In alcuni casi tali mancanze hanno portato a subire danni particolarmente ingenti; in altri casi – paradossalmente – è capitato che la mancanza di una policy definita e messa per iscritto relativa alla gestione e al governo dei dati abbia portato alla inaspettata possibilità di recuperare qualcosa: la presenza di backup non esplicitamente autorizzati effettuati da un dipendente e salvati in qualche repository offline ha ad esempio permesso ad alcune di queste aziende di ripartire da una condizione relativamente recente e quindi di avere dall’incidente informatico occorso un impatto minore sul business di quanto avrebbe facilmente potuto essere.
Qualche utile consiglio
Cosa si può consigliare a quelle realtà che intendono attrezzarsi non per non essere colpite (repetita iuvant: il problema non è il se ma il quando, essere il target di un’azione mirata o a strascico è un dato di fatto – non una possibilità remota) ma per sopravvivere una volta colpite?

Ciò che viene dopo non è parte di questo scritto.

/-! ### The statements -/

/-- Settles O24: a WRITE that stores appends, to the tail where it drops the oldest byte; READ takes the head; a fresh buffer has
no content; and the content depends on storage and on registers that a query and SETBASE leave. -/
theorem commandsActOnContentAsFifo : Obligations.CommandsActOnContentAsFifo := by
  refine fun s hs => ⟨fun hl hP d _ => ⟨fun hfree => ?_, fun hfull hpol => ?_, fun hfull hpol => ?_⟩,
    fun hl hC => ⟨fun b rest hcontent => ?_, fun hcontent => ?_⟩, fun t h hok => restart_content (.inl rfl) h hok,
    fun pol mode cap t h hok => restart_content (.inr ⟨pol, mode, cap, rfl⟩) h hok, fun i t hi h => ?_⟩
  · exact ⟨_, exec_write_stored d hs hP hl fun _ => hfree, rfl, (hs.live hl).stored_content_free d hfree⟩
  · have hlive := hs.live hl
    have hexec := exec_write_stored d hs hP hl fun hr => by simp [hpol] at hr
    refine ⟨_, hexec, rfl, hlive.stored_content_full d hpol hfull, ?_, ?_⟩
    · rw [content_length]
      exact hlive.afterWrite_size_full hpol hfull
    · rw [content_length, hlive.isFull_iff.1 hfull, usable_overwrite hpol]
  · exact ⟨_, exec_write_full d hP hl hpol hfull, rfl, rfl, rfl⟩
  · have hlive := hs.live hl
    have hsome : s.regs.isEmpty = false := by
      rw [hlive.isEmpty_eq_false_iff, ← content_length, hcontent]
      exact Nat.succ_pos _
    obtain ⟨rfl, rfl⟩ := List.cons.inj ((hlive.loaded_content hsome).symm.trans hcontent)
    exact ⟨_, exec_read_loaded hs hC hl hsome, rfl, rfl⟩
  · exact ⟨_, exec_read_empty hC hl ((hs.live hl).isEmpty_iff.2 ((content_eq_nil_iff s).1 hcontent)), rfl, hcontent⟩
  · cases h ▸ exec_performs i s with
    | refused | queried | nothingToRelease | setbase => rfl
    | _ => simp at hi

/-- Settles O26: the buffer answers as its queue, which starts empty and has room for every byte. -/
theorem transfersReturnBytesInOrder : Obligations.TransfersReturnBytesInOrder := by
  intro s cmds hs hl hempty hcmds hroom
  obtain ⟨t, hall, -, -, hresponses⟩ := performAll_refines hs hl (queueCommands_of_transfers hcmds)
  have hitems : s.queue.items = [] := (content_eq_nil_iff s).2 hempty
  refine ⟨t, _, hall, hresponses, fun hsome => ?_⟩
  obtain ⟨hok, hread⟩ := Queue.performAll_fifo (q := s.queue) hcmds (by simpa [hempty] using hroom) (by simpa using hsome)
  rw [List.reverse_reverse, hread, hitems]
  exact ⟨by simpa using hok, rfl⟩

/-- Settles O27: the buffer answers as its queue, whose length each answer OK moves by one, as no WRITE drops a byte. -/
theorem sizeCountsWritesLessReads : Obligations.SizeCountsWritesLessReads := by
  intro s t cmds new hs hl hempty hcmds hfree hall hnew
  obtain ⟨t', hall', -, hqueue, hresponses⟩ := performAll_refines hs hl (queueCommands_of_transfers hcmds)
  cases hall.symm.trans hall'
  obtain rfl := List.append_cancel_right (hnew.symm.trans hresponses)
  have hitems : s.queue.items = [] := (content_eq_nil_iff s).2 hempty
  have hroom : ∀ before d after, cmds = before ++ (Port.P, Instr.write d) :: after →
      (s.queue.performAll before).1.items.length < (s.queue.performAll before).1.usable := fun before d after he => by
    have hbefore : ∀ c ∈ before, isTransfer c = true := fun c hc => hcmds c (he ▸ List.mem_append_left _ hc)
    obtain ⟨u, hu, hlu, hqu, -⟩ := performAll_refines hs hl (queueCommands_of_transfers hbefore)
    have hlive := (performAll_keeps_inv hu hs).live hlu
    rw [← hqu, queue_items, content_length, queue_usable]
    exact hlive.isFull_eq_false_iff.1 (hfree before d after u he hu)
  have hcount := Queue.length_performAll hcmds hroom
  rw [← hqueue, hitems] at hcount
  simpa [okCount_reverse] using hcount

/-- Settles O28: the byte returned is one of the content, and at the start there is none. -/
theorem readsReturnOnlyWrittenBytes : Obligations.ReadsReturnOnlyWrittenBytes := by
  intro s t u cmds v hs hempty hall hread hok
  have hnone : s.content = [] := by
    by_cases hl : s.regs.lifecycle = .bound
    · exact (content_eq_nil_iff s).2 (hempty hl)
    · exact content_eq_nil_of_unbound hs hl
  have ht : t.Inv := performAll_keeps_inv hall hs
  obtain ⟨b, hb, rfl⟩ := read_mem_content (s := { t with issuer := .C }) ht hread hok
  rcases mem_content_performAll hs hall hb with ⟨hmem, -⟩ | hstores
  · exact absurd (hnone ▸ hmem) List.not_mem_nil
  · obtain ⟨before, after, d, m, w, he, hbefore, hwrite, hanswer, rfl, hkeeps⟩ := hstores
    exact ⟨before, after, d, m, w, he, hbefore, hwrite, hanswer, rfl, hkeeps⟩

I consigli sono probabilmente scontati, ma considerato ciò che ogni giorno vediamo sul campo comunque non sufficientemente recepiti.
Il primo e basilare punto da cui le aziende dovrebbero partire per raggiungere un accettabile grado di resilienza a fronte di un attacco è quello di effettuare una fotografia reale della loro condizione attuale: sia da un punto di vista puramente tecnologico, verificando le modalità con cui le tecnologie di security sono implementate all’interno dell’azienda, sia in termini di tecnologie mancanti di security, sia soprattutto e parallelamente in termini di processo.
Quindi, se da un punto di vista strettamente informatico va certamente condotta una attività di assessment della superficie di attacco e delle vulnerabilità presenti e teoricamente sfruttabili, in parallelo va effettuata una attività di audit sui processi interni e sulla gestione delle informazioni, del dato e dei sistemi.
Fatto questo passo, è fondamentale essere capaci di mantenere un particolare focus nel conseguire l’obiettivo: implementare il piano di remediation che viene individuato, sia dal punto di vista informatico che da quello procedurale.
In altri termini, è questo il momento di quella che gli americani chiamano “execution”: una volta che sai cosa si deve fare, devi farlo senza procrastinare o posporre alcunché a causa del day by day che probabilmente ci chiede di correre dietro ai microtask quotidiani.
Una volta implementate le remediation necessarie a colmare i gap esistenti tra lo stato di fatto (as is, la fotografia attuale) e il desiderata (to be, il punto di “arrivo”), è necessario dotarsi di competenze verticali che siano in grado di tenere controllata la postura di security faticosamente raggiunta e il rischio IT dell’azienda, permettendo in tal modo all’azienda stessa di mantenere nel tempo tale postura continuando a minimizzare i rischi diventando di conseguenza un bersaglio più difficile, di accorgersi in un tempo molto vicino al tempo reale se si sia oggetto di un attacco – mirato o meno – e di rilevare i sintomi che indicano il fatto che qualcosa di strano stia per accadere o stia accadendo.
Conclusioni
Come detto, è capitato che alcune aziende abbiano parzialmente limitato i danni perché si sono inaspettatamente ritrovate qualche rimedio della nonna in casa, come i cari vecchi backup offline, i cari vecchi dipendenti che per loro personale atteggiamento paranoico si erano salvati tutto in “n” posti differenti non direttamente connessi tra di loro e via dicendo.
Ma il fatto è che tutto ciò non dovrebbe essere figlio di iniziative non autorizzate dei singoli bensì parte di una best practice aziendale codificata con procedure mantenute aggiornate e testate nel tempo, al fine di migliorare la cyber resilienza dell’azienda, cioè la caratteristica di non fragilità a fronte di un evento importante di sicurezza.